What you have to do: Entries follow. Give back exactly the lines starting at the one containing "(BUSY) or the" and ending at the one containing "(s.schedCount < 256 → s.tick", and no other lines.

◇ ◇ ◇

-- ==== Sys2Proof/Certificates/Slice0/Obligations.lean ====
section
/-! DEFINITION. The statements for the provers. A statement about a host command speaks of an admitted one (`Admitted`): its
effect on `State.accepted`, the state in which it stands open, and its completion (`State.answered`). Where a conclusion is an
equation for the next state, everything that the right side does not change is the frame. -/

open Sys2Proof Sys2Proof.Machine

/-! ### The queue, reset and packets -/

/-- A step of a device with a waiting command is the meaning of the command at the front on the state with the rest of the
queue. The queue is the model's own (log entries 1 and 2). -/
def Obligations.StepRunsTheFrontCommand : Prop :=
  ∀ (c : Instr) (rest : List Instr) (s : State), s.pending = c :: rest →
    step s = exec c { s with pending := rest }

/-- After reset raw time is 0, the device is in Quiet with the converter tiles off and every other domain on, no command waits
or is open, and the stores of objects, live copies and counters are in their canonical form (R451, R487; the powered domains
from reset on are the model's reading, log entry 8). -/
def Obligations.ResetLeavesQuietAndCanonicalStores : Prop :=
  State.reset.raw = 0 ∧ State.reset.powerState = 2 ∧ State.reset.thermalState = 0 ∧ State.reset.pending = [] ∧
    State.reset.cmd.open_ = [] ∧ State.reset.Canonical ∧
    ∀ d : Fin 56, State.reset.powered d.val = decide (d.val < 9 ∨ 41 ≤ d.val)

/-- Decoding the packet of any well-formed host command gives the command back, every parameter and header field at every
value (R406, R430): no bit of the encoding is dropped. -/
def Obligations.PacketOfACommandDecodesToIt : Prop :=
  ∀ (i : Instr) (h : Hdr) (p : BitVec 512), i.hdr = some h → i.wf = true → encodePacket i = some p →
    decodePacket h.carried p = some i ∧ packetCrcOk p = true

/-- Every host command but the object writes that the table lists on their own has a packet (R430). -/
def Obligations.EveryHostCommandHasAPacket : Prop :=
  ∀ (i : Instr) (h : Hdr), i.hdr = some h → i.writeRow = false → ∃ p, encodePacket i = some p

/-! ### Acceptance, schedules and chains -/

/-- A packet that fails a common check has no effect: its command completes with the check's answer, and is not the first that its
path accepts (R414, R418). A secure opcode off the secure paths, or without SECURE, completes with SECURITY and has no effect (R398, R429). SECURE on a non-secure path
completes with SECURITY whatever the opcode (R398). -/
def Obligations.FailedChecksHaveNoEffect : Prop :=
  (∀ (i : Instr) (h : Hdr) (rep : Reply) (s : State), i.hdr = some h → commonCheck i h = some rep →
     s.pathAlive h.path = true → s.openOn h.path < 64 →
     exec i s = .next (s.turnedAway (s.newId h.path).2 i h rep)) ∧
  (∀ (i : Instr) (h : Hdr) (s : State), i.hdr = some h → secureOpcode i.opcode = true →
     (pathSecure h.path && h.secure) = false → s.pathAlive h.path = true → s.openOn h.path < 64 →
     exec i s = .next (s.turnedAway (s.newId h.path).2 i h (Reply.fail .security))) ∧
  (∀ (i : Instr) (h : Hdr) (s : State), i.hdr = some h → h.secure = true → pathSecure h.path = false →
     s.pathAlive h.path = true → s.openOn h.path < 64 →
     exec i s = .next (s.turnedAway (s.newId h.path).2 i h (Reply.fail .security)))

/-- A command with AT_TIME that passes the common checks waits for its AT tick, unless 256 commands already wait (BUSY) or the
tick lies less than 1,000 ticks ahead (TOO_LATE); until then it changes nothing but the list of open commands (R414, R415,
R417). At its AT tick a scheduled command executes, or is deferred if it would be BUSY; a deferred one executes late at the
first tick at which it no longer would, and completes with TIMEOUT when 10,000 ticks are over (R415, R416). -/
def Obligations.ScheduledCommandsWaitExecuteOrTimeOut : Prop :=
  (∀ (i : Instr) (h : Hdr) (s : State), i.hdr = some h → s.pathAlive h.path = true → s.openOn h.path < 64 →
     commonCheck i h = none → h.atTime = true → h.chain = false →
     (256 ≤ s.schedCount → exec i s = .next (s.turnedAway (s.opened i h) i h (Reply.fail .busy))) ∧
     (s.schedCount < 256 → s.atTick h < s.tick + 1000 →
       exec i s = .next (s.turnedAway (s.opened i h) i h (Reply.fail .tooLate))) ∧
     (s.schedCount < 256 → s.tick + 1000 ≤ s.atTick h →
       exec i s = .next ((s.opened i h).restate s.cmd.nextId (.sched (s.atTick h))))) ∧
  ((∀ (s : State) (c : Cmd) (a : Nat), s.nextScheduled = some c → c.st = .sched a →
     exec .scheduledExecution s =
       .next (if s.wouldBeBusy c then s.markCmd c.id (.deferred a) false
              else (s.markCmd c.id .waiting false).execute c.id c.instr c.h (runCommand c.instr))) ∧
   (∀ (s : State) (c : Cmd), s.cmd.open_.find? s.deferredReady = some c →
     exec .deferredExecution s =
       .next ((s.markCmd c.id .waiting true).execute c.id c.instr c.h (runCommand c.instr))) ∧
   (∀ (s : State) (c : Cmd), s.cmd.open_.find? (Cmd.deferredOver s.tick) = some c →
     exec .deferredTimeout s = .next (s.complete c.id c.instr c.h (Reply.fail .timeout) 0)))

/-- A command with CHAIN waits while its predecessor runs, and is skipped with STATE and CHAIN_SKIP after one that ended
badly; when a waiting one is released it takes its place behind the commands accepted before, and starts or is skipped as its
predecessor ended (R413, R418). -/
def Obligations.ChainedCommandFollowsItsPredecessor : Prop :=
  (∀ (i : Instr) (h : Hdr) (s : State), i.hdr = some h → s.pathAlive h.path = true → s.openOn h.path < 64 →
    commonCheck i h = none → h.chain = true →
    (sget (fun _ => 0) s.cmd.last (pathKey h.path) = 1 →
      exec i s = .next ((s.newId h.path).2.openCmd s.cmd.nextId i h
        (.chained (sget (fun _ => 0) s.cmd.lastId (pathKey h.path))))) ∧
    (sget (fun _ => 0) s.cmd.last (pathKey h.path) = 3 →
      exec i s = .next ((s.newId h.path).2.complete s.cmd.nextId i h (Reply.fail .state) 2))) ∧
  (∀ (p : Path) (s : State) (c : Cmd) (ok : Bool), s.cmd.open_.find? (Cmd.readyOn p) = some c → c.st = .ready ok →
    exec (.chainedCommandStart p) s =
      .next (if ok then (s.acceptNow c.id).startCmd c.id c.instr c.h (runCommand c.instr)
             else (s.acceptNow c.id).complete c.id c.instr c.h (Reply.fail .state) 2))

◇ ◇ ◇

Response:
/-- A command with AT_TIME that passes the common checks waits for its AT tick, unless 256 commands already wait (BUSY) or the
tick lies less than 1,000 ticks ahead (TOO_LATE); until then it changes nothing but the list of open commands (R414, R415,
R417). At its AT tick a scheduled command executes, or is deferred if it would be BUSY; a deferred one executes late at the
first tick at which it no longer would, and completes with TIMEOUT when 10,000 ticks are over (R415, R416). -/
def Obligations.ScheduledCommandsWaitExecuteOrTimeOut : Prop :=
  (∀ (i : Instr) (h : Hdr) (s : State), i.hdr = some h → s.pathAlive h.path = true → s.openOn h.path < 64 →
     commonCheck i h = none → h.atTime = true → h.chain = false →
     (256 ≤ s.schedCount → exec i s = .next (s.turnedAway (s.opened i h) i h (Reply.fail .busy))) ∧
     (s.schedCount < 256 → s.atTick h < s.tick + 1000 →
       exec i s = .next (s.turnedAway (s.opened i h) i h (Reply.fail .tooLate))) ∧
     (s.schedCount < 256 → s.tick + 1000 ≤ s.atTick h →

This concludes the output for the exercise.